W8JI pointed out to me in a private e-mail that this isn't true.
In the BEST case (all impedances matched and no reactive impedance or
common coax currents), these baluns will see HALF of the antenna terminal
voltage. This is because the choking impedance is shunted across one
antenna terminal and the coax sheild ground.
W8JI also suggested a test that puts twice this best case voltage across
the current balun: Hook up the balun backwards, as a 180-degree phase
shift network. Connect a dummy load to the input, with the sheild
connected to a common ground.. Connect the output terminal that
originates with the coax center conductor to a common ground. Connect the
other output terminal to a signal source fed against the common ground.
A good balun should deliver all the power into the dummy load with very
little loss.
In the worst case of complex feedpoint impedances, mismatched impedances,
and complex currents flowing on the coax sheild -- the actual voltage
across the balun could be MANY TIMES the best case.
>3) The typical rule of thumb for a Type C or D balun is the inductor
>should have at least 10x the reactance of the antenna impedance. (eg 500
>ohms reactance for a 50 ohm feedpoint impedance)
According to a QEX article by Sabin, W0IYH, the 500 ohms is right but my
formula is wrong. Sabin suggests at least 4 times the sum of the input
impedance, output impedance and the maximum offset impedance of the
output to ground (typically half the output impedance).
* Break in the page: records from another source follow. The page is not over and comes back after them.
/-- Another core's exclusive attempt holds the line (R380). -/
def CtrlDie.lineHeld (x : CtrlDie) (c line : Nat) : Bool :=
  x.cores.any (fun e => decide (e.1 ≠ c) &&
    (match e.2.task with
     | none => false
     | some t =>
       match (x.task t).seq with
       | none => false
       | some q => decide (4 ≤ q.fails) && decide (line ∈ q.lines)))

/-- Another core's exclusive attempt holds a line of the n bytes at a. -/
def CtrlDie.rangeHeld (x : CtrlDie) (c a n : Nat) : Bool :=
  (List.range ((a + n - 1) / 64 + 1 - a / 64)).any (fun i => x.lineHeld c (a / 64 + i))

/-! ### Task bookkeeping -/

/-- The tally set of a cycle, if the die still holds it. -/
def CtrlDie.setOf (x : CtrlDie) (cycle : Nat) : Option TallySet := x.tallies.find? (fun e => decide (e.cycle = cycle))

/-- Takes a task off the core it is on. -/
def CtrlDie.offCore (x : CtrlDie) (t : Nat) : CtrlDie :=
  x.cores.foldl (fun y e => if e.2.task = some t then y.modCore e.1 (fun k => { k with task := none }) else y) x

/-- Frees every resident window of a task (R358). -/
def CtrlDie.dropWins (x : CtrlDie) (t : Nat) : CtrlDie :=
  x.cores.foldl (fun y e => y.modCore e.1 (fun k => { k with wins := k.wins.filter (fun w => decide (w.owner ≠ t)) })) x

/-- Takes a task out of the ready lists, the delay list and every wait queue (R442). -/
def CtrlDie.unqueue (x : CtrlDie) (t : Nat) : CtrlDie :=
  { x with
    ready := x.ready.filter (fun u => decide (u ≠ t))
    delays := x.delays.filter (fun e => decide (e.2 ≠ t))
    vready := x.vready.filter (fun u => decide (u ≠ t))
    mboxes := x.mboxes.map (fun e => (e.1, { e.2 with waiters := e.2.waiters.filter (fun u => decide (u ≠ t)) }))
    locks := x.locks.map (fun e => (e.1, { e.2 with waiters := e.2.waiters.filter (fun u => decide (u ≠ t)) })) }

/-- A wait of the task is satisfied: READY at the tail of its level, or so once it is resumed (R414). -/
def CtrlDie.wake (x : CtrlDie) (t : Nat) : CtrlDie :=
  if (x.task t).state = .halted then x.modTask t (fun k => { k with hstate := .ready })
  else { x.modTask t (fun k => { k with state := .ready }) with ready := x.ready ++ [t] }

/-- A pending priority is applied once the task holds no lock and does not run (R437). -/
def CtrlDie.applyPpend (x : CtrlDie) (t : Nat) : CtrlDie :=
  let k := x.task t
  match k.ppend with
  | none => x
  | some p =>
    if k.state = .running ∨ ¬ (x.held t).isEmpty then x
    else
      let y := x.setTask t { k with base := p, ppend := none }
      if t ∈ x.ready then { y with ready := y.ready.filter (fun u => decide (u ≠ t)) ++ [t] } else y

/-- The first task of highest effective priority in a queue, longest waiting first (R429, R434). -/
def CtrlDie.best (x : CtrlDie) : List Nat → Option Nat
  | [] => none
  | t :: ts =>
    match CtrlDie.best x ts with
    | none => some t
    | some u => if x.pri t < x.pri u then some u else some t

/-- Releases a lock (R433, R435): a non-voted lock passes to its next waiter before any other task can take it. -/
def CtrlDie.release (x : CtrlDie) (l : Nat) (broken : Bool) : CtrlDie :=
  let b := x.lock l
  let b := { b with holder := none, broken := b.broken || broken }
  if l < 32 then x.setLock l b
  else match x.best b.waiters with
  | none => x.setLock l b
  | some w => (x.setLock l { b with holder := some w, waiters := b.waiters.filter (fun u => decide (u ≠ w)) }).wake w

/-! ### Voted rank, locks and phases (R417, R418, R433) -/

/-- The task is an activation of the voted partition that has begun and not ended. -/
def Task.votedActive (k : Task) : Bool :=
  decide (k.part = 0) && (decide (k.state = .ready) || decide (k.state = .running) || decide (k.state = .waitLock) ||
    (decide (k.state = .halted) && decide (k.hstate ≠ .waitCyc)))

/-- Activations of a cycle and phase that have not ended. -/
def CtrlDie.active (x : CtrlDie) (cycle phase : Nat) : List Nat :=
  (x.tasks.filter (fun e => e.2.votedActive && decide (e.2.cycle = cycle) && decide (e.2.phase = phase))).map (fun e => e.1)

/-- t ranks before u within a phase: descending priority, then ascending task number. -/
def CtrlDie.before (x : CtrlDie) (t u : Nat) : Bool :=
  decide ((x.task u).base < (x.task t).base) || (decide ((x.task u).base = (x.task t).base) && decide (t < u))

/-- The highest-ranked of a list. -/
def CtrlDie.firstRank (x : CtrlDie) : List Nat → Option Nat
  | [] => none
  | t :: ts =>
    match CtrlDie.firstRank x ts with
    | none => some t
    | some u => if x.before t u then some t else some u

/-- A voted LOCK of l by t can be granted (R433). -/
def CtrlDie.votedGrant (x : CtrlDie) (t l : Nat) : Bool :=
  let k := x.task t
  (x.lock l).holder.isNone &&
    (x.active k.cycle k.phase).all (fun u => !(x.before u t && (x.task u).lset.getLsbD l) || decide (l ∈ (x.task u).taken))

/-- Grants the voted lock waits that can be granted, one by one; a voted task waits on its core (log entry 16). -/
def CtrlDie.grantVoted (x : CtrlDie) : Nat → CtrlDie
  | 0 => x
  | n + 1 =>
    match (x.tasks.filter (fun e => decide (e.2.part = 0) && decide (e.2.state = .waitLock) &&
        x.votedGrant e.1 (e.2.wobj - 0x100))).head? with
    | none => x
    | some (t, k) =>
      let l := k.wobj - 0x100
      let x := x.setLock l { x.lock l with holder := some t, waiters := (x.lock l).waiters.filter (fun u => decide (u ≠ t)) }
      let on := decide ((x.core k.core).task = some t)
      let x := x.setTask t { k with state := if on then .running else .ready, taken := l :: k.taken }
      CtrlDie.grantVoted (if on then x else { x with vready := t :: x.vready }) n

/-! ### Stopping and freeing (R363, R442, R443) -/

/-- A tag's answer reaches nobody any more (R363, R395). -/
def RingDie.orphan (x : RingDie) (p : TxnOwner → Bool) : RingDie :=
  { x with tags := x.tags.map (fun e => (e.1, if p e.2.owner then { e.2 with owner := .gone } else e.2)) }

/-- The context becomes FREE: windows freed, queues left; its tags expire (R442). -/
def Dev.freeTask (s : Dev) (d t : Nat) : Dev :=
  let s := s.modCd d (fun x => (((x.offCore t).dropWins t).unqueue t).setTask t Task.empty)
  let own := fun o => decide (o = TxnOwner.task (CDie.ofIdx d) t)
  (s.modRd 0 (fun x => x.orphan own)).modRd 1 (fun x => x.orphan own)

/-- Stops a task as a contained fault with its cause: locks released and broken, context FREE, the stop reported with the
    address of its last instruction (R357, R359, R363, R443). The instance is 512 d + t (log entry 17). -/
def Dev.killTask (s : Dev) (d t cause : Nat) : Dev :=
  let locks := (s.cd d).held t
  let addr := ((s.cd d).task t).last
  let s := s.freeTask d t
  let s := s.modCd d (fun x => forAll locks x (fun y l => y.release l true))
  s.report .cont .core (512 * d + t) cause (cause % 256 + (addr.toNat % 2 ^ 32) * 2 ^ 8 + t * 2 ^ 40)

/-! ### Windows (R352-R358) -/

/-- Holes at the top of the spill stack are dropped (log entry 14). -/
def Task.popHoles (k : Task) : Nat → Task
  | 0 => k
  | n + 1 =>
    match k.spill with
    | .hole :: rest => Task.popHoles { k with spill := rest, spptr := k.spptr - 128 } n
    | _ => k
For a 1:1 balun for 50 ohms, that's 4 * ( 50 + 50 + 50/2 ) or 500 ohms.
>While it is easy enough
>to compute the reactance of a wire through a bead, or a few turns on a
>core, how does one compute the net capacitance of the windings in a Type
>D balun? How can we predict the series-resonant frequency?
I've asked several EE types this question locally. Unfortunately, the
only useful answer I've gotten is: "Build one and measure it."
>4) For Type C or D, how does one select the material and size of the
>core? Naturally the material depends on the desired reactance, but also
>on the amount of current exciting the core. Core size is also predicated
>on practical considerations (eg how tightly can we wind coax), but also
>on the magnitude of the current. How do we predict or estimate that
>current?
W8JI answered this. We can predict the current by estimating the voltage
across the balun. We know it will be at least HALF the antenna voltage,
in the BEST case. At a minimum, it ought to handle the entire antenna
voltage (W8JI's test case). A more practical balun should handle a
variety of mismatches, and the voltage would be substantially higher -- 2
to 4 times the antenna voltage is probably a better design rule.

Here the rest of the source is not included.